ALICE TechnologiesLists --A new approach to scheduling
A common theme regardless of the technique is the concept of using lists. In order to use search in scheduling, a new framework for assigning start and end dates to tasks is needed. The current methods for scheduling are based on ideas from the 1960s, and as such need to be rethought.
By examining different possibilities in different ways, search algorithms use techniques to compile lists. Lists are sequenced and examined until a decision is reached. The final list, or done list, is a solution (or schedule) that is produced with the artificial intelligence. For construction schedules, four lists can be used to describe tasks, similar to the kan-ban approach famously developed by Toyota.
The first type of list is the to-do list. With a to-do list, you're planning all your tasks and constraints with their associated durations, relationships, and resources. These lists define the rules governing the construction plan.
The next type of list is the can-do list. Here, the algorithm resolves constraints. For example, one task must start before another task the other task cannot start before its required resources are available. Altogether, such a resolution accumulates into a can-do list.
The third type is a doing list. A doing list is your future-state generation, which is actually the journey one travels towards the end goal or your done list. The start and end time of this task is assigned. Then resources are assigned from the resource pool. After that, they move to the next task in the can-do list. Tasks are selected to move from a can-do list to the doing list, while artificial intelligence considers the different sequence possibilities.
The last list is the done list. The schedule is complete when all the tasks from the to-do list are on the done list.

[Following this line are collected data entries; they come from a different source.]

theorem encodeBody_does (m : Mode) (s : State) : BodyDoes (encodeOf m) s (encodeBody m s) := by
  have hi : isPass (encodeOf m) = true := by cases m <;> rfl
  have hw : writesFrame (encodeOf m) := by cases m <;> decide
  have hp : writesPix (encodeOf m) := by cases m <;> decide
  have hx : ¬ (encodeOf m = .extractF ∨ encodeOf m = .extractM) := by cases m <;> decide
  have h4 : ErrorName.payloadTooLarge.code ∈ mayEndWith (encodeOf m) := by cases m <;> decide
  have h9 : ErrorName.resourceLimit.code ∈ mayEndWith (encodeOf m) := by cases m <;> decide
  have hembed : ∀ x ∈ mayEndWith .embed, x ∈ mayEndWith (encodeOf m) := by cases m <;> decide
  unfold encodeBody
  rcases buildBody_cases m (resetCursor s) with ⟨_, e⟩ | ⟨_, _, e⟩ | ⟨hf, e⟩ <;> rw [e]
  · exact .raises _ _ s.flen Cursor.start s.frm h4 (cursorMoves_pass hi (cursorReached_start s)) (fun h => absurd hw h)
      (fun h => absurd h hx) id
  · exact .raises _ _ s.flen Cursor.start s.frm h9 (cursorMoves_pass hi (cursorReached_start s)) (fun h => absurd hw h)
      (fun h => absurd h hx) id
  · simp only [Body.andThen]
    generalize hu : ({ resetCursor s with
        frm := (resetCursor s).frm.writeAll 0 (frameBytes m ((resetCursor s).nameLen m) (resetCursor s).plen
          (resetCursor s).namAt (resetCursor s).payAt)
        flen := BitVec.ofNat 32 (headerSize m + (resetCursor s).nameLen m + (resetCursor s).plen) } : State) = u
    have hbuilt : FrmKept s u.frm := by
      subst hu
      exact fun h => memoryOk_writeAll _ _ h (by rw [length_frameBytes, Nat.zero_add]; exact hf.2.2.1)
    have h2 := embedBody_does u
    generalize embedBody u = b at h2
    cases h2 with
    | raises er x flen cursor frm code moves _ _ frmOk =>
      obtain ⟨j, hj, hcj⟩ := moves.2 rfl
      subst hu
      exact .raises er x flen cursor frm (hembed _ code) (cursorMoves_pass hi ⟨j, hj, hcj⟩) (fun h => absurd hw h)
        (fun h => absurd h hx) (fun h => frmOk (hbuilt h))
    | ends np rn rp rl rh flen cursor frm pix bsq byte moves _ _ designated sequence packed results frmOk pixOk =>
      obtain ⟨j, hj, hcj⟩ := moves.2 rfl
      subst hu
      exact .ends np rn rp rl rh flen cursor frm pix bsq byte (cursorMoves_pass hi ⟨j, hj, hcj⟩)
        (fun h => absurd hw h) (fun h => absurd hp h) designated (fun _ => sequence (by decide))
        (fun _ => packed (by decide)) results (fun h => frmOk (hbuilt h)) pixOk

/-- The one lemma about all bodies. -/
theorem bodyOf_does (i : Instr) (s : State) : BodyDoes i s (bodyOf i s) := by
  cases i with
  | unpack =>
    exact .ends s.status.np s.rnlen s.rplen s.rtotLo s.rtotHi s.flen s.cursor s.frm s.pix _ s.byte
      (cursorMoves_same s rfl) (fun _ => ⟨rfl, rfl⟩) (fun _ => rfl) (fun _ a => sameButDB_refl _)
      (fun h => absurd rfl h) (fun _ => rfl) (resultsMove_same s) id id
  | pack =>
    show BodyDoes _ _ (packBody s)
    unfold packBody
    split
    · exact .ends s.status.np s.rnlen s.rplen s.rtotLo s.rtotHi s.flen s.cursor s.frm s.pix s.bsq _
        (cursorMoves_same s rfl) (fun _ => ⟨rfl, rfl⟩) (fun _ => rfl) (fun _ a => sameButDB_refl _)
        (fun _ => rfl) (fun h => absurd rfl h) (resultsMove_same s) id id
    · exact bodyDoes_raise s _ (by decide) rfl
  | buildF => exact buildBody_does .file s
  | buildM => exact buildBody_does .message s
  | hdecF => exact hdecBody_does .file s
  | hdecM => exact hdecBody_does .message s
  | parseF => exact parseBody_does .file s
  | parseM => exact parseBody_does .message s
  | embed => exact embedBody_does s
  | extractF => exact extractBody_does .file s
  | extractM => exact extractBody_does .message s
  | encodeF => exact encodeBody_does .file s
  | encodeM => exact encodeBody_does .message s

Search algorithms not only use different techniques to explore the various possibilities and resolve a problem, they also use a list approach to get there. The list approach is sequential. It involves different constraints and dependencies.
Algorithms and Construction Scheduling
When applied properly, search algorithms and their application to ranked lists can be a boon to the construction scheduler. They make a major difference in reducing the construction schedule with respect to multiple alternatives and many constraints.
The resource pool may include everything from workers to cranes, machines, and other tools and equipment used for the job. However, ultimately the done list recommends available labor teams that have the availability to perform tasks according to the best schedule.
In essence, the use of search algorithms is about to revolutionize construction scheduling via software solutions that provide an entirely new approach, with attractive results. Smart construction schedulers who embrace and engage these tools stand to have a distinct advantage over traditional and proverbial construction scheduling tools, technologies, and solutions.
When a 2017 article by McKinsey, “Construction: The Next Great Tech Transformation," discussed a new model for construction that incorporates technology in all its facets, they described it as presenting "an exciting opportunity and a big win for everyone in the industry. We can remove time and costs to the great benefit of consumers, create a new generation of skilled manufacturing jobs, and modernize an industry that is vitally important to our social fabric and to the planet."
The use of search algorithms within artificial intelligence to upgrade construction scheduling is doing just that: removing time and costs while modernizing the construction industry.